── Data excerpts

-- ==== Sys2Proof/Decode.lean ====
section
/-! DEFINITION. The command word (30_encoding.md R90 to R98): the decoder, total on words and rejecting by name, and
the encoder. -/
namespace Sys2Proof

/-- Why a word is no command (30_encoding.md R95). Both raise ILLEGAL_CMD (R93). -/
inductive DecodeError where
  /-- OP is 0 or 7 to 15. -/
  | reservedOpcode
  /-- A bit outside the fields the opcode uses is not 0. -/
  | reservedBits
  deriving DecidableEq, Repr

/-- CW[3:0]. -/
def opField (cw : Word) : Nat := (cw.extractLsb' 0 4).toNat
/-- CW[12:8]. -/
def widthField (cw : Word) : Nat := (cw.extractLsb' 8 5).toNat
/-- CW[20:16]. -/
def maxwField (cw : Word) : Nat := (cw.extractLsb' 16 5).toNat
/-- CW[24]. -/
def blkField (cw : Word) : Bool := cw.getLsbD 24

/-- The bits an opcode uses, 30_encoding.md R93; `none` for a reserved opcode. -/
def usedMask (op : Nat) : Option Word :=
  match op with
  | 1 | 2 | 6 => some 0x0000000F#32
  | 3 | 4 => some 0x00001F0F#32
  | 5 => some 0x011F000F#32
  | _ => none

/-- The opcode map, 30_encoding.md R94, for a word whose unused bits are 0. -/
def opcodeMap (cw : Word) : Except DecodeError Instr :=
  match opField cw with
  | 1 => .ok .setbit
  | 2 => .ok .getbit
  | 3 => .ok (.setint (widthField cw))
  | 4 => .ok (.getint (widthField cw))
  | 5 => .ok (.compress (maxwField cw) (blkField cw))
  | 6 => .ok .decompress
  | _ => .error .reservedOpcode

/-- Decode, 30_encoding.md R93: the opcode is checked first, then the unused bits. -/
def decode (cw : Word) : Except DecodeError Instr :=
  match usedMask (opField cw) with
  | none => .error .reservedOpcode
  | some used => if cw &&& ~~~used = 0 then opcodeMap cw else .error .reservedBits

/-- The command word of a command, 30_encoding.md R90, R94. -/
def encode : Instr → Word
  | .setbit => 0x00000001#32
  | .getbit => 0x00000002#32
  | .setint w => 0x00000003#32 ||| (word w <<< 8)
  | .getint w => 0x00000004#32 ||| (word w <<< 8)
  | .compress maxw blk => 0x00000005#32 ||| (word maxw <<< 16) ||| (word blk.toNat <<< 24)
  | .decompress => 0x00000006#32

/-- The command of an `nbits`-bit word numbered as spec/opcode_table.json numbers it; bits above are 0. A command is
exactly one 32-bit word (30_encoding.md R98) and registers are written as whole words (20_memory.md R66), so there is
no byte order to apply. -/
def decodeTableWord (nbits w : Nat) : Option Instr :=
  match decode (word (w % 2 ^ nbits)) with
  | .ok i => some i
  | .error _ => none

end Sys2Proof
end

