-- ==== Sys2Proof/Safety.lean ====
section
/-! DEFINITION. The terms the statements use: a state right after acceptance, the ways a command ends, what a BitField
command leaves, and the invariant of the machine. Written from the rules, apart from the meanings. -/
namespace Sys2Proof.Machine

/-! ### Acceptance and command end -/

/-- What acceptance leaves in STATUS and ERR_* (10_state.md R30): the state a command starts from. -/
def State.accepted (s : State) : Prop :=
  s.status.busy = true ∧ s.status.nodata = false ∧ s.status.err = .none ∧ s.errCode = 0 ∧ s.errExpect = 0 ∧
    s.errBitpos = 0

/-- Normal completion with RESULT `v` (60_exceptions.md R252, 10_state.md R33). -/
def State.finishedWith (v : Word) (s : State) : State :=
  { s with status := { s.status with busy := false }, result := v }

/-- The end of a command by an error with diagnostics (60_exceptions.md R250, R251). -/
def State.failedAs (e : ErrCode) (code expect bitpos : Word) (s : State) : State :=
  { s with
    status := { s.status with busy := false, err := e }
    errCode := code
    errExpect := expect
    errBitpos := bitpos
    result := 0 }

/-- The end of a command by an error without diagnostics. -/
def State.failedWith (e : ErrCode) (s : State) : State := s.failedAs e 0 0 0

/-! ### Reserved command words (30_encoding.md R91, R95) -/

/-- Bit `k` of the command word belongs to a field that opcode `op` uses (R90, R91). -/
def usesBit (op k : Nat) : Prop :=
  k ≤ 3 ∨ ((op = 3 ∨ op = 4) ∧ 8 ≤ k ∧ k ≤ 12) ∨ (op = 5 ∧ ((16 ≤ k ∧ k ≤ 20) ∨ k = 24))

/-- An opcode outside 1 to 6, or a non-zero bit outside the fields the opcode uses. -/
def reservedWord (w : Word) : Prop :=
  w.toNat % 16 = 0 ∨ 7 ≤ w.toNat % 16 ∨ ∃ k, k < 32 ∧ w.getLsbD k = true ∧ ¬usesBit (w.toNat % 16) k

/-! ### What the BitField commands leave -/

/-- `bf'` is `bf` grown so that it contains bit position `p` (40_bitfield.md R131): smallest whole-byte size, added bytes
zero, everything else as before. -/
def BitField.grownFor (bf bf' : BitField) (p : Nat) : Prop :=
  bf'.order = bf.order ∧ bf'.size.toNat = max bf.size.toNat (p / 8 + 1) ∧
    ∀ i, bf'.bytes.read .bf i = if bf.size.toNat ≤ i ∧ i < p / 8 + 1 then 0 else bf.bytes.read .bf i

/-- Bit `i` of a `w`-bit value `v` in the order of the positions (20_memory.md R63). -/
def orderedBit (order : BitOrder) (w v i : Nat) : Bool :=
  match order with
  | .msbFirst => v.testBit (w - 1 - i)
  | .lsbFirst => v.testBit i

/-- `bf'` is `bf` with the `w`-bit value `v` at `pos` (40_bitfield.md R137): grown to hold its last bit, its bits at
positions pos .. pos+w-1, every other bit as before or zero where added, and no byte written that holds none of its bits
and was not added. -/
def BitField.writtenWith (bf bf' : BitField) (pos w v : Nat) : Prop :=
  bf'.order = bf.order ∧
    bf'.size.toNat = (if w = 0 then bf.size.toNat else max bf.size.toNat ((pos + w - 1) / 8 + 1)) ∧
    (∀ q, q < 8 * bf'.size.toNat →
      bf'.bit q =
        if pos ≤ q ∧ q < pos + w then orderedBit bf.order w v (q - pos)
        else if q < 8 * bf.size.toNat then bf.bit q
        else false) ∧
    ∀ i, i < bf.size.toNat ∨ bf'.size.toNat ≤ i → (∀ j, j < w → (pos + j) / 8 ≠ i) →
      bf'.bytes.read .bf i = bf.bytes.read .bf i

/-- `v` is the `w`-bit integer at `pos` (40_bitfield.md R141). -/
def BitField.holdsInt (bf : BitField) (pos w v : Nat) : Prop :=
  v < 2 ^ w ∧ ∀ i, i < w → bf.bit (pos + i) = orderedBit bf.order w v i

/-! ### A sequence of BitField commands (40_bitfield.md R145) -/

/-- A BitField command with the operands its mnemonic loads (30_encoding.md R109). -/
structure BfCommand where
  instr : Instr
  arg0 : Word
  arg1 : Word
  deriving DecidableEq, Repr

/-- One of SETBIT, GETBIT, SETINT, GETINT. -/
def isBitField : Instr → Bool
  | .setbit => true
  | .getbit => true
  | .setint _ => true
  | .getint _ => true
  | .compress _ _ => false
  | .decompress => false

/-- The number of bytes up to the last bit position a command addresses; GETINT and width 0 address none. -/
def BfCommand.reach (c : BfCommand) : Nat :=
  match c.instr with
  | .setbit => c.arg0.toNat / 8 + 1
  | .getbit => c.arg0.toNat / 8 + 1
  | .setint w => if w = 0 then 0 else (c.arg0.toNat + w - 1) / 8 + 1
  | .getint _ => 0
  | .compress _ _ => 0
  | .decompress => 0

/-- The state in which a command of a sequence starts: operands loaded, command accepted. -/
def BfCommand.start (c : BfCommand) (s : State) : State :=
  acceptCommand (encode c.instr) { s with arg0 := c.arg0, arg1 := c.arg1 }

/-- The commands run one after the other, each successful (STATUS.ERR 0), and lead from the first state to the second. -/
def runsTo : List BfCommand → State → State → Prop
  | [], s, t => t = s
  | c :: cs, s, t => ∃ u, exec c.instr (c.start s) = .next u ∧ u.status.err = .none ∧ runsTo cs u t

/-! ### The invariant -/

/-- Every listed address is below `cap`: nothing outside a store was written. -/
def Memory.within (m : Memory) (cap : Nat) : Prop := ∀ c ∈ m.cells, c.1 < cap

/-- A code that has a string: a byte, or an entry's code (42_decoder.md R208). -/
def knownCodeIn (first : Nat) (d : List Entry) (code : Nat) : Prop :=
  code < 256 ∨ (first ≤ code ∧ code < first + d.length)

/-- The form of a dictionary whose first assignable code is `first` (10_state.md R43, R45, R46): its codes are
consecutive from `first`, newest first, and every prefix is an older known code. -/
def dictFrom (first : Nat) : List Entry → Prop
  | [] => True
  | e :: es => e.code = first + es.length ∧ knownCodeIn first es e.pre ∧ dictFrom first es

/-- At most one entry for each pair (prefix, byte), 10_state.md R43. -/
def dictUnique (d : List Entry) : Prop := d.Pairwise (fun e f => ¬(e.pre = f.pre ∧ e.byte = f.byte))

/-- The encoder registers within their stated widths, 10_state.md R47. -/
def EncRegs.inRange (r : EncRegs) : Prop :=
  r.pos < 2 ^ 33 ∧ (9 ≤ r.width ∧ r.width ≤ 31) ∧ r.next ≤ 2 ^ 31 ∧ (9 ≤ r.maxw ∧ r.maxw ≤ 31) ∧
    (∀ k, r.ckpt = some k → k < 2 ^ 34) ∧ (∀ b, r.base = some b → b < 2 ^ 32) ∧ r.consumed < 2 ^ 32 ∧
    (∀ c, r.seen = some c → c < 2 ^ 31) ∧ r.idx < 2 ^ 32

/-- The decoder registers within their stated widths, 10_state.md R48. -/
def DecRegs.inRange (r : DecRegs) : Prop :=
  r.pos < 2 ^ 33 ∧ (9 ≤ r.width ∧ r.width ≤ 31) ∧ r.next ≤ 2 ^ 31 ∧ r.maxw ≤ 31 ∧ (9 ≤ r.wtop ∧ r.wtop ≤ 31) ∧
    r.seen < 2 ^ 31 ∧ r.out < 2 ^ 32

/-- The invariant of the machine: both stores in canonical form and within their capacity, both dictionaries in
prefix-pair form with every code below DICT_LIMIT, and every working register within its stated width. -/
structure State.Inv (s : State) : Prop where
  bfCanonical : s.bf.bytes.wf
  bfWithin : s.bf.bytes.within s.params.bfCap
  dataCanonical : s.data.wf
  dataWithin : s.data.within s.params.dataCap
  edictForm : ∃ blk, dictFrom (firstCode blk) s.edict
  edictUnique : dictUnique s.edict
  edictBelow : ∀ e ∈ s.edict, e.code < s.params.dictLimit
  ddictForm : ∃ blk, dictFrom (firstCode blk) s.ddict
  ddictBelow : ∀ e ∈ s.ddict, e.code < s.params.dictLimit
  encRange : s.enc.inRange
  decRange : s.dec.inRange

/-! ### The encoder's loop state -/

/-- What holds of the encoder between two bytes (41_encoder.md R179): e.next fits the current width, every stored code is
below e.next, and so is what the next Emit writes. -/
structure EncCtx.CodesFit (c : EncCtx) : Prop where
  width_range : 9 ≤ c.regs.width ∧ c.regs.width ≤ c.regs.maxw
  next_le : c.regs.next ≤ 2 ^ c.regs.width
  stored_lt : ∀ e ∈ c.dict, e.code < c.regs.next
  seen_lt : ∀ p, c.regs.seen = some p → p < 2 ^ c.regs.width

/-! ### The decoder's loop state -/

/-- What holds of the decoder between two codes (10_state.md R45, 42_decoder.md R203, R208): DDICT holds exactly the codes
from FIRST_CODE to d.next - 1, d.next does not pass 2^wtop, the width does not pass d.wtop, and the previous code is
known. -/
structure DecCtx.Mirrors (c : DecCtx) : Prop where
  form : dictFrom (firstCode c.regs.blk) c.dict
  next_eq : c.regs.next = firstCode c.regs.blk + c.dict.length
  next_le : c.regs.next ≤ 2 ^ c.regs.wtop
  width_range : 9 ≤ c.regs.width ∧ c.regs.width ≤ c.regs.wtop
  maxw_le : c.regs.maxw ≤ c.regs.wtop
  seen_known : knownCodeIn (firstCode c.regs.blk) c.dict c.regs.seen

end Sys2Proof.Machine
end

────

* _Problem to solve_: Write out once more the lines above beginning at the line with "decoder's loop state -/"; continue through the final line and stop there.

* _Task answer_:
/-! ### The decoder's loop state -/

/-- What holds of the decoder between two codes (10_state.md R45, 42_decoder.md R203, R208): DDICT holds exactly the codes
from FIRST_CODE to d.next - 1, d.next does not pass 2^wtop, the width does not pass d.wtop, and the previous code is
known. -/
structure DecCtx.Mirrors (c : DecCtx) : Prop where
  form : dictFrom (firstCode c.regs.blk) c.dict
  next_eq : c.regs.next = firstCode c.regs.blk + c.dict.length
  next_le : c.regs.next ≤ 2 ^ c.regs.wtop
  width_range : 9 ≤ c.regs.width ∧ c.regs.width ≤ c.regs.wtop
  maxw_le : c.regs.maxw ≤ c.regs.wtop
  seen_known : knownCodeIn (firstCode c.regs.blk) c.dict c.regs.seen

end Sys2Proof.Machine
end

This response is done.